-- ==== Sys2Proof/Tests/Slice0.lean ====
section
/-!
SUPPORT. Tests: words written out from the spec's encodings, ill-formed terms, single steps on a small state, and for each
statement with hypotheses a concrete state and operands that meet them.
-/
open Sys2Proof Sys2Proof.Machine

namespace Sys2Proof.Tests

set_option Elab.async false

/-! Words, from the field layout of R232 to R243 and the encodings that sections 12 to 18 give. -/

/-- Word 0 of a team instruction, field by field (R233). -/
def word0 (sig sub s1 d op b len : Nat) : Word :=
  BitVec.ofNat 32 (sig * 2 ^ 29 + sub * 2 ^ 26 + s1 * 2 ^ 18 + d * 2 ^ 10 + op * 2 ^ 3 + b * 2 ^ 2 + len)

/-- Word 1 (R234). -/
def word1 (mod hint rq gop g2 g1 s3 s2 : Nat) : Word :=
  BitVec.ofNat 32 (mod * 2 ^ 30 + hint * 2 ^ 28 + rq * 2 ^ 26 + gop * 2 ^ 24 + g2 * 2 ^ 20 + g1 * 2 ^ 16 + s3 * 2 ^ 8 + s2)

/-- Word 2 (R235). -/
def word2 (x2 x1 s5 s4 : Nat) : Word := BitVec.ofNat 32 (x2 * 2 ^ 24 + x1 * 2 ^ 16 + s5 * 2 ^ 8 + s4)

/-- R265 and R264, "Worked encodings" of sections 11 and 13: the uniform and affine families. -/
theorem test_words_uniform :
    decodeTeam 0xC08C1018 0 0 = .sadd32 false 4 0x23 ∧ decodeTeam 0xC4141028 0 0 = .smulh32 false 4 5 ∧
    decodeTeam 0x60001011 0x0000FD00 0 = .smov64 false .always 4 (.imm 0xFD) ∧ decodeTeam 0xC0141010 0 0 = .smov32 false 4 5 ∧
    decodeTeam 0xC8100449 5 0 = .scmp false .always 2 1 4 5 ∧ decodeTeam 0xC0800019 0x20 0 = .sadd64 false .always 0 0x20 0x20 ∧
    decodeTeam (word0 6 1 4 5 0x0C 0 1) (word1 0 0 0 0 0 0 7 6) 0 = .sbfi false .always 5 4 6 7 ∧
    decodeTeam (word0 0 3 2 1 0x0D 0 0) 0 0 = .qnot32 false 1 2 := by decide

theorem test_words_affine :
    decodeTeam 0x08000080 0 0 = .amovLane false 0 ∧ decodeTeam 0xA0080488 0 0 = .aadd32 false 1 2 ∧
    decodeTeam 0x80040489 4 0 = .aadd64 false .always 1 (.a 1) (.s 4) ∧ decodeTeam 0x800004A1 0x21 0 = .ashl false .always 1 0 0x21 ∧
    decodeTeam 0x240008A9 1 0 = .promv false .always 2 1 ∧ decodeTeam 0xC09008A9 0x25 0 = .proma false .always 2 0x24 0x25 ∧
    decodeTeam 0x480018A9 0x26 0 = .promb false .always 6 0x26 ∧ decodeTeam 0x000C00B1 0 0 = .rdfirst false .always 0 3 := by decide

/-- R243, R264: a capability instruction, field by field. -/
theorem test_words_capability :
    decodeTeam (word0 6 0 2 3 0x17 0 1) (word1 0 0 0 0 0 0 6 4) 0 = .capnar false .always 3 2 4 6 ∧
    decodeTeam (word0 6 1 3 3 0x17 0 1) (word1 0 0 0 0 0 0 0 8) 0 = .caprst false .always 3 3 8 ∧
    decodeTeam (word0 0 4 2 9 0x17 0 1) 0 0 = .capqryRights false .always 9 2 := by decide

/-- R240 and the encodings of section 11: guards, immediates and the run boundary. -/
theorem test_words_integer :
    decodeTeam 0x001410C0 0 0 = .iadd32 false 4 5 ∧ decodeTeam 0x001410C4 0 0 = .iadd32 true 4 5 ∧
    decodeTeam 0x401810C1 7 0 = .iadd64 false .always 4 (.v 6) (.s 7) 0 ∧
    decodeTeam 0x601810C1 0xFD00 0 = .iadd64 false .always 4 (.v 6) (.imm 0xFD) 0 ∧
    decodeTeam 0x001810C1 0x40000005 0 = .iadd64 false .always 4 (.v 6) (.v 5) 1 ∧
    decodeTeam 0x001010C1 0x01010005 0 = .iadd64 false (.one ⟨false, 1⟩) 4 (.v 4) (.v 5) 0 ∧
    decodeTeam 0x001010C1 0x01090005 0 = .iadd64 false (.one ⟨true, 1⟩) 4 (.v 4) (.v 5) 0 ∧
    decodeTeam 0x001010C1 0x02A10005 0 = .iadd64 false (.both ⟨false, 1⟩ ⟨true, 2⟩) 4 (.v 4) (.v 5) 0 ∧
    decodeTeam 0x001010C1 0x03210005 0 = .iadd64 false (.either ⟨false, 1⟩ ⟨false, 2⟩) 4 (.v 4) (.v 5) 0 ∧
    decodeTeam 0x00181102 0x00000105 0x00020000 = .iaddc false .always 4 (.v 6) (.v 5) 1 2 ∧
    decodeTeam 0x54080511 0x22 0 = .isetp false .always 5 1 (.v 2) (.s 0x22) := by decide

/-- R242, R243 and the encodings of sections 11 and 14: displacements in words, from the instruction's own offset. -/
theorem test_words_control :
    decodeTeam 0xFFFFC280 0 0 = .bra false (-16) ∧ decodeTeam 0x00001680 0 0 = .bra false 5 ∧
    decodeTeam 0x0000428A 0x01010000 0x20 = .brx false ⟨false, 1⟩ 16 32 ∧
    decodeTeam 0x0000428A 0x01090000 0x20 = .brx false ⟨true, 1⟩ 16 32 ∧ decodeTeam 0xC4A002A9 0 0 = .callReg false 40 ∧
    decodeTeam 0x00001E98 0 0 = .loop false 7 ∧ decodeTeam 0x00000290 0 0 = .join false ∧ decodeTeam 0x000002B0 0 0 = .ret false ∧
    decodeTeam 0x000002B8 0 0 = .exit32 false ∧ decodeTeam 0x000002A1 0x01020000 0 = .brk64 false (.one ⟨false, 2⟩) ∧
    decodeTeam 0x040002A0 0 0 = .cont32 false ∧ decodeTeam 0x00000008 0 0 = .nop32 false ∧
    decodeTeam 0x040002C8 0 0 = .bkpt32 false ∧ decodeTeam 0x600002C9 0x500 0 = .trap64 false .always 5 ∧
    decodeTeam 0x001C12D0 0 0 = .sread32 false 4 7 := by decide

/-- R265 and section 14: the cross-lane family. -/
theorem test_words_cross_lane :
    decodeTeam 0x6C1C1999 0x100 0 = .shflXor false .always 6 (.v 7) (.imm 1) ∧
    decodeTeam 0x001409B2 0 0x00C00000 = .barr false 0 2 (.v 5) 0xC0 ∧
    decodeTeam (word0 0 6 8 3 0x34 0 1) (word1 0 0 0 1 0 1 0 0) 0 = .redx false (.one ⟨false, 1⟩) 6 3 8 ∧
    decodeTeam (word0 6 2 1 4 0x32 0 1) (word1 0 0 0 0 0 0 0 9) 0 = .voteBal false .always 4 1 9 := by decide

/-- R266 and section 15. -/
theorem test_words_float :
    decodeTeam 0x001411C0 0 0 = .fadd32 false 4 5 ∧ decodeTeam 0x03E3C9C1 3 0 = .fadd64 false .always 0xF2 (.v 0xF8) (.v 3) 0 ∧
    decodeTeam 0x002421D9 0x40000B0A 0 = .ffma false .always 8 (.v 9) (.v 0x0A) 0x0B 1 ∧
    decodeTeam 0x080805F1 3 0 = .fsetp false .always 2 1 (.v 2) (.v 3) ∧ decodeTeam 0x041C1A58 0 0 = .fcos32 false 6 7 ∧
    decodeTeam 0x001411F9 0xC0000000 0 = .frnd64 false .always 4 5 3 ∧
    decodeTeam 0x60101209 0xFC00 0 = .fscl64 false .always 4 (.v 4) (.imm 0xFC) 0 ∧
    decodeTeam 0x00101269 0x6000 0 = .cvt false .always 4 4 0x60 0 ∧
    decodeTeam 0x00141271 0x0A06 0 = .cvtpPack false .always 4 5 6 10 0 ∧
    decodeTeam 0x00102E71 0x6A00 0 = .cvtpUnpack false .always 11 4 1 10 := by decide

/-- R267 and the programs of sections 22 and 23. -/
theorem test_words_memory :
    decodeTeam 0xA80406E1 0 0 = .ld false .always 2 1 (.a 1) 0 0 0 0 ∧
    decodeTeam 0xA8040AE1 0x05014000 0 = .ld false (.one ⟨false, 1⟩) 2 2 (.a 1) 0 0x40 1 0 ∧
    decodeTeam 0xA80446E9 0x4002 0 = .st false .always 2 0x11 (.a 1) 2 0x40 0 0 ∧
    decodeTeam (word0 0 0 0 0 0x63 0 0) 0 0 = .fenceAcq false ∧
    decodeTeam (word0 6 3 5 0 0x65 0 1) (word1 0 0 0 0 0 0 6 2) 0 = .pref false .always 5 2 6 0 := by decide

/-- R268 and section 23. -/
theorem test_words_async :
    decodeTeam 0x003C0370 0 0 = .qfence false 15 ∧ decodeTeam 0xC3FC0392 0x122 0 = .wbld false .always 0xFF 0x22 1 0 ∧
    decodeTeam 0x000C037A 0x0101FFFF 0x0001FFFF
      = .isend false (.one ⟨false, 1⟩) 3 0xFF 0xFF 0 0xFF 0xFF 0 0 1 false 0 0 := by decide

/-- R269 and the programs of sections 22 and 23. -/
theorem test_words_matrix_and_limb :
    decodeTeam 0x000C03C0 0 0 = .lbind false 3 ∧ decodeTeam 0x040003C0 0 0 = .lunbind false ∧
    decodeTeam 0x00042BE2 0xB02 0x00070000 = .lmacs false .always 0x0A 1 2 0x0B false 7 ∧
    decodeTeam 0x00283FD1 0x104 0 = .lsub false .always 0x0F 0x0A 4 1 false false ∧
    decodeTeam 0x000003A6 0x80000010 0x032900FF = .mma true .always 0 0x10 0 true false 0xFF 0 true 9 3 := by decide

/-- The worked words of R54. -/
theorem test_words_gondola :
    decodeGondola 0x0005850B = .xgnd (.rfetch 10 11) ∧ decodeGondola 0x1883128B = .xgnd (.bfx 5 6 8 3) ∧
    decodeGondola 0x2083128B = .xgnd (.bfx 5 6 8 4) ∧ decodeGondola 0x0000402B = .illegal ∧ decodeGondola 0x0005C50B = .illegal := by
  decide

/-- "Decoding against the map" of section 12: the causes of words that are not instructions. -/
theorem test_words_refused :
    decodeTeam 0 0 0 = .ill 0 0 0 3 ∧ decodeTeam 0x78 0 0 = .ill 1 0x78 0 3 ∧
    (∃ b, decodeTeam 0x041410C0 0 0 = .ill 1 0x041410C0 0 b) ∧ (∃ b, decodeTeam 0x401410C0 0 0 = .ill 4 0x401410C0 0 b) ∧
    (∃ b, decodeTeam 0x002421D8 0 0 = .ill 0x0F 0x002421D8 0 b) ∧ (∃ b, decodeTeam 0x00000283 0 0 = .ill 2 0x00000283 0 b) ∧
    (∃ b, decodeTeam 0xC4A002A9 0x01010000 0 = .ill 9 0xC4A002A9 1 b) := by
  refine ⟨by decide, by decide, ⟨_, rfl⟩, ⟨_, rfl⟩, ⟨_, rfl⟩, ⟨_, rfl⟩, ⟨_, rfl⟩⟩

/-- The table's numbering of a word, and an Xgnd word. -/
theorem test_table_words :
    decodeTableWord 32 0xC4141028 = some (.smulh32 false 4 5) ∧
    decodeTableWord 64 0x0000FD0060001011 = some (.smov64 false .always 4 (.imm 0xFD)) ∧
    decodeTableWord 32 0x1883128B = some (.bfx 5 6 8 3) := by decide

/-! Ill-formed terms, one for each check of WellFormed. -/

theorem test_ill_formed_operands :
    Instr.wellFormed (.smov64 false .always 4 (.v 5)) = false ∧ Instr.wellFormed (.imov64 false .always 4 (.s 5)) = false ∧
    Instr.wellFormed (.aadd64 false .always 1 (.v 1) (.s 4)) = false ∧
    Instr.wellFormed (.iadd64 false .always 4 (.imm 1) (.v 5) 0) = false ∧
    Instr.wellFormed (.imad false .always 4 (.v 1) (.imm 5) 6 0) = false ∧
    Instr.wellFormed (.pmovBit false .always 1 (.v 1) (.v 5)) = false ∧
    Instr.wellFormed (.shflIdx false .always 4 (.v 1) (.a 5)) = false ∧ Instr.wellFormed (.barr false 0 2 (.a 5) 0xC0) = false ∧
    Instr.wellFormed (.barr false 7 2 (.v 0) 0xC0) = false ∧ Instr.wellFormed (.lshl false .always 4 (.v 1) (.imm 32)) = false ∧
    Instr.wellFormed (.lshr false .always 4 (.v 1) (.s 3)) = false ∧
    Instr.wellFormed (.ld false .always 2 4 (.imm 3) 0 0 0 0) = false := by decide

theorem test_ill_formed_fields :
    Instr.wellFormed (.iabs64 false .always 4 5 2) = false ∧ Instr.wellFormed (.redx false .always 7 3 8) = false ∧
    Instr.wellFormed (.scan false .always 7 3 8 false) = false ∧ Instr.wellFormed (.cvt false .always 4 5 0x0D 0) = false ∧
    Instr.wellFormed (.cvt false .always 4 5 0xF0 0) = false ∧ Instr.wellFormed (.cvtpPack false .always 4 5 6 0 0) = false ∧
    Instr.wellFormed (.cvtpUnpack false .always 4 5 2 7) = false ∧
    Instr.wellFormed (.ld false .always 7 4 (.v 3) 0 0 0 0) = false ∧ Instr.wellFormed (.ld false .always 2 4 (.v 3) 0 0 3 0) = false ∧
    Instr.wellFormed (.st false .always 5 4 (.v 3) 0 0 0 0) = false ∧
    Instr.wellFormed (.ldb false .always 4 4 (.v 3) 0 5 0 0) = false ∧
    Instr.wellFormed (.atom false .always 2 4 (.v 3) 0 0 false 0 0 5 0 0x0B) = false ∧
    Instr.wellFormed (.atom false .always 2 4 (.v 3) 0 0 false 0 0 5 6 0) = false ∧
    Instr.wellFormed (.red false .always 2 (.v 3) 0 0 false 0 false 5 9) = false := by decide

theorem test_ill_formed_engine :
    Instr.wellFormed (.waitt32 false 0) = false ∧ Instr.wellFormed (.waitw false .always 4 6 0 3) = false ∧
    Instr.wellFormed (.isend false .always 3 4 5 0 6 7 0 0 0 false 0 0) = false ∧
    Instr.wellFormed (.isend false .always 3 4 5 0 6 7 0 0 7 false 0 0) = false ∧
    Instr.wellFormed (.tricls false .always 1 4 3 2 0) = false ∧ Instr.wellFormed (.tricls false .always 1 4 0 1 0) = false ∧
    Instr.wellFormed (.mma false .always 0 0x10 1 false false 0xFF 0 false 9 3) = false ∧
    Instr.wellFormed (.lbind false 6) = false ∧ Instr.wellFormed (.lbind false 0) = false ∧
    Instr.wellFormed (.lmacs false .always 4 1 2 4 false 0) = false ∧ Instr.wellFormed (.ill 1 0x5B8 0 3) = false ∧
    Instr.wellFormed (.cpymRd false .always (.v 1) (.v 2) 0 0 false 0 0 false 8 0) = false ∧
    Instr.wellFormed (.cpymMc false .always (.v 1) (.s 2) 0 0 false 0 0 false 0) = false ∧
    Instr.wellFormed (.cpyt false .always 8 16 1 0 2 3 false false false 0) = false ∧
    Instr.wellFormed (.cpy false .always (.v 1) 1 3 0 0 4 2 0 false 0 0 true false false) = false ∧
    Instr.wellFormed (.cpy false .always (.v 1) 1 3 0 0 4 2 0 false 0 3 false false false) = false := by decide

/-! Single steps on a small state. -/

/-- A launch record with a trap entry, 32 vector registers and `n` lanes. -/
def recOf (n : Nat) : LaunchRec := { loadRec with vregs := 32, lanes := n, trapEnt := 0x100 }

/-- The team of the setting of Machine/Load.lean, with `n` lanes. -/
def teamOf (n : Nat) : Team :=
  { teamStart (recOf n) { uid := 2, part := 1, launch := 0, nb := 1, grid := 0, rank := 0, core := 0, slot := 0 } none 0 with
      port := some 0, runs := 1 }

━━━

— Aim of the task —
Only one part of the material above is to be transcribed, namely the lines starting with the line that has "decodeTeam 0x000C037A 0x0101FFFF" and going on through the line that has "decodeGondola 0x0005850B = .xgnd", exactly as they stand.

— Written solution —
    decodeTeam 0x000C037A 0x0101FFFF 0x0001FFFF
      = .isend false (.one ⟨false, 1⟩) 3 0xFF 0xFF 0 0xFF 0xFF 0 0 1 false 0 0 := by decide

/-- R269 and the programs of sections 22 and 23. -/
theorem test_words_matrix_and_limb :
    decodeTeam 0x000C03C0 0 0 = .lbind false 3 ∧ decodeTeam 0x040003C0 0 0 = .lunbind false ∧
    decodeTeam 0x00042BE2 0xB02 0x00070000 = .lmacs false .always 0x0A 1 2 0x0B false 7 ∧
    decodeTeam 0x00283FD1 0x104 0 = .lsub false .always 0x0F 0x0A 4 1 false false ∧
    decodeTeam 0x000003A6 0x80000010 0x032900FF = .mma true .always 0 0x10 0 true false 0xFF 0 true 9 3 := by decide

/-- The worked words of R54. -/
theorem test_words_gondola :
    decodeGondola 0x0005850B = .xgnd (.rfetch 10 11) ∧ decodeGondola 0x1883128B = .xgnd (.bfx 5 6 8 3) ∧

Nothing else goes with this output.